- **AIM OF THE TASK**:
Below are lines of data; restate word for word those running from the line containing "if d.power.phase == .stopped then d" to the line containing "def execRailsInRange (t", inclusive, and no others.

● ● ● ● ●

-- ==== Sys2Proof/Machine/Power.lean ====
section
/-! DEFINITION. Power, clocks, resets and start-up (chapters 15 and 16): the meanings of the power, reset, start-up, standby,
tamper, temperature and energy commands. -/

namespace Sys2Proof.Machine

/-! ### What a start-up begins with -/

/-- The retained region is wiped (Table 15-6): the summit ring and the fault log go. -/
def Dev.wipeRetained (d : Dev) : Dev :=
  let w := d.witness
  { d with
    witness := { keys := w.keys, keyGen := w.keyGen, capacity := w.capacity }
    health := { d.health with log := [], logSeq := 1, logNext := 1 } }

/-- A change of hash wipes it (R301). -/
def Dev.hashChanged (d : Dev) : Dev := (d.wipeRetained).modPower fun p => { p with hashWipe := true }

/-- The hash of this start-up takes effect (R300, R301). -/
def Dev.takeHash (d : Dev) : Dev :=
  let masks := d.profileMasks
  let d := if !d.power.cold && !d.mem.masks.isEmpty && d.mem.masks != masks then d.hashChanged else d
  { d with mem := { d.mem with masks := masks } }

/-- POWER_ON (R439): VAON or the main rails rise. -/
def execPowerOn (t : Nat) (s : State) : Host.Outcome State Fault Refusal :=
  s.run t fun d => (d.modPower fun p => { p with holdRail := false, holdHeat := false }).beginReset true 1

/-- NRESET_ASSERT (R439, R441). In standby only the level counts: its rising edge wakes the device (R455). -/
def execNresetAssert (t : Nat) (s : State) : Host.Outcome State Fault Refusal :=
  s.run t fun d =>
    let d := d.modPower fun p => { p with nreset := true }
    if d.powered then d.beginReset true 2 else d

/-- The device wakes from a source (R455). -/
def Dev.wakeFrom (d : Dev) (source : Nat) : Dev :=
  (d.modPower fun p => { p with wakeSource := source, pwrReq := true }).beginReset true 7

/-- A wake: in standby at once unless a latched one is being held, before standby latched (R455). -/
def Dev.wakeEvent (d : Dev) (source : Nat) : Dev :=
  match d.power.phase with
  | .standby => if d.power.wakeLatched.isNone then d.wakeFrom source else d
  | .stoppingHeads => d.modPower fun p => { p with wakeLatched := p.wakeLatched.or (some source) }
  | .powerDown => d.modPower fun p => { p with wakeLatched := p.wakeLatched.or (some source) }
  | _ => d

/-- NRESET_RELEASE (R451, R455). -/
def execNresetRelease (t : Nat) (s : State) : Host.Outcome State Fault Refusal :=
  s.run t fun d => d.when d.power.nreset fun d =>
    ((d.modPower fun p => { p with nreset := false }).wakeEvent 3).tryStart

/-- RAIL_FAULT (R436): the reset is held until the rails are back. -/
def execRailFault (t : Nat) (rail : Fin 9) (s : State) : Host.Outcome State Fault Refusal :=
  s.run t fun d => d.when (d.powered && d.power.pwrReq) fun d =>
    let d := d.bump O.powerRailFaults
    if d.power.phase == .stopped then d
    else (d.modPower fun p => { p with rail := rail, holdRail := true }).beginReset true 3

/-- RAILS_IN_RANGE (R436). -/
def execRailsInRange (t : Nat) (s : State) : Host.Outcome State Fault Refusal :=
  s.run t fun d => d.when d.power.holdRail fun d => (d.modPower fun p => { p with holdRail := false }).tryStart

/-- CLOCK_FAULT (R438): the root PLL locks again only when the input is back. -/
def execClockFault (t : Nat) (s : State) : Host.Outcome State Fault Refusal :=
  s.run t fun d => d.when d.powered fun d => d.beginReset true 4

/-- DEVICE_WATCHDOG_EXPIRY (R439). -/
def execDeviceWatchdogExpiry (t : Nat) (s : State) : Host.Outcome State Fault Refusal :=
  s.run t fun d => d.when d.alive fun d => d.beginReset false 10

/-! ### Start-up: clocks, latches, kept values (R437, R456, R448) -/

/-- The last epoch of the Anchor in the flash (R390). -/
def Dev.keptEpoch (d : Dev) : Nat :=
  match d.dict.journal.find? fun (e : JEntry) => e.key == anchorKey with
  | some e => e.val.int.toNat
  | none => 0

/-- The root PLL has locked, the latches agree: values of class RST take effect, the memory trains. -/
def Dev.locked (d : Dev) (flashOk : Bool) : Dev :=
  let d := if flashOk then d.loadValues (d.pickImage 2) else (d.later Code.bootFlashFault).loadValues none
  let d := (d.setN O.clockRootLock 0 1).setN O.clockRefStatus 0 (if d.rn O.clockRefSelect = 1 then 1 else 0)
  let top := d.rn O.memoryDataRateMax
  let d := { d with mem := { d.mem with rate := if top = 9600 then 0 else if top = 6400 then 1 else 2 } }
  let d := if d.power.lifePending then d.wipeRetained else d
  let d := (List.range 16).foldl (fun (d : Dev) ch => d.setN O.chanState ch 1) d.takeHash
  (d.modAnchor fun a => { a with e := d.keptEpoch }).modPower fun p => { p with phase := .pllLocked }

/-- ROOT_PLL_LOCK (R437, R456): with the read of the fuses, the latches and the die pairing. A mismatch in Retired, that of
the tamper that led there among them, lets the start-up complete the entry (DEDUCED, log 40). -/
def execRootPllLock (t : Nat) (pairingOk flashOk : Bool) (s : State) : Host.Outcome State Fault Refusal :=
  s.run t fun d => d.when (d.power.phase == .sequencing) fun d =>
    if pairingOk || d.power.life == 4 then d.locked flashOk else d.tampered

/-! ### Start-up: memory (R294, R313, R314, R321) -/

/-- Data rates in MT/s (Table 11-2). -/
def rateOf (i : Nat) : Nat := [9600, 6400, 4800].getD i 4800

/-- Whether a channel meets the floors of Table 11-7. -/
def marginsOk (c : ChanTrain) : Bool :=
  c.pass && 350 ≤ c.readW && 60 ≤ c.readH && 350 ≤ c.writeW && 60 ≤ c.writeH && 400 ≤ c.caW

/-- Whether the fitted memory is a configuration of Table 11-1. -/
def configOk (cs : List ChanTrain) : Bool :=
  match cs with
  | [] => false
  | c :: _ => [4, 8, 16].contains c.density && [1, 2].contains c.ranks &&
      cs.all fun x => x.density == c.density && x.ranks == c.ranks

● ● ● ● ●

- **TASK OUTPUT**:
    if d.power.phase == .stopped then d
    else (d.modPower fun p => { p with rail := rail, holdRail := true }).beginReset true 3

/-- RAILS_IN_RANGE (R436). -/
def execRailsInRange (t : Nat) (s : State) : Host.Outcome State Fault Refusal :=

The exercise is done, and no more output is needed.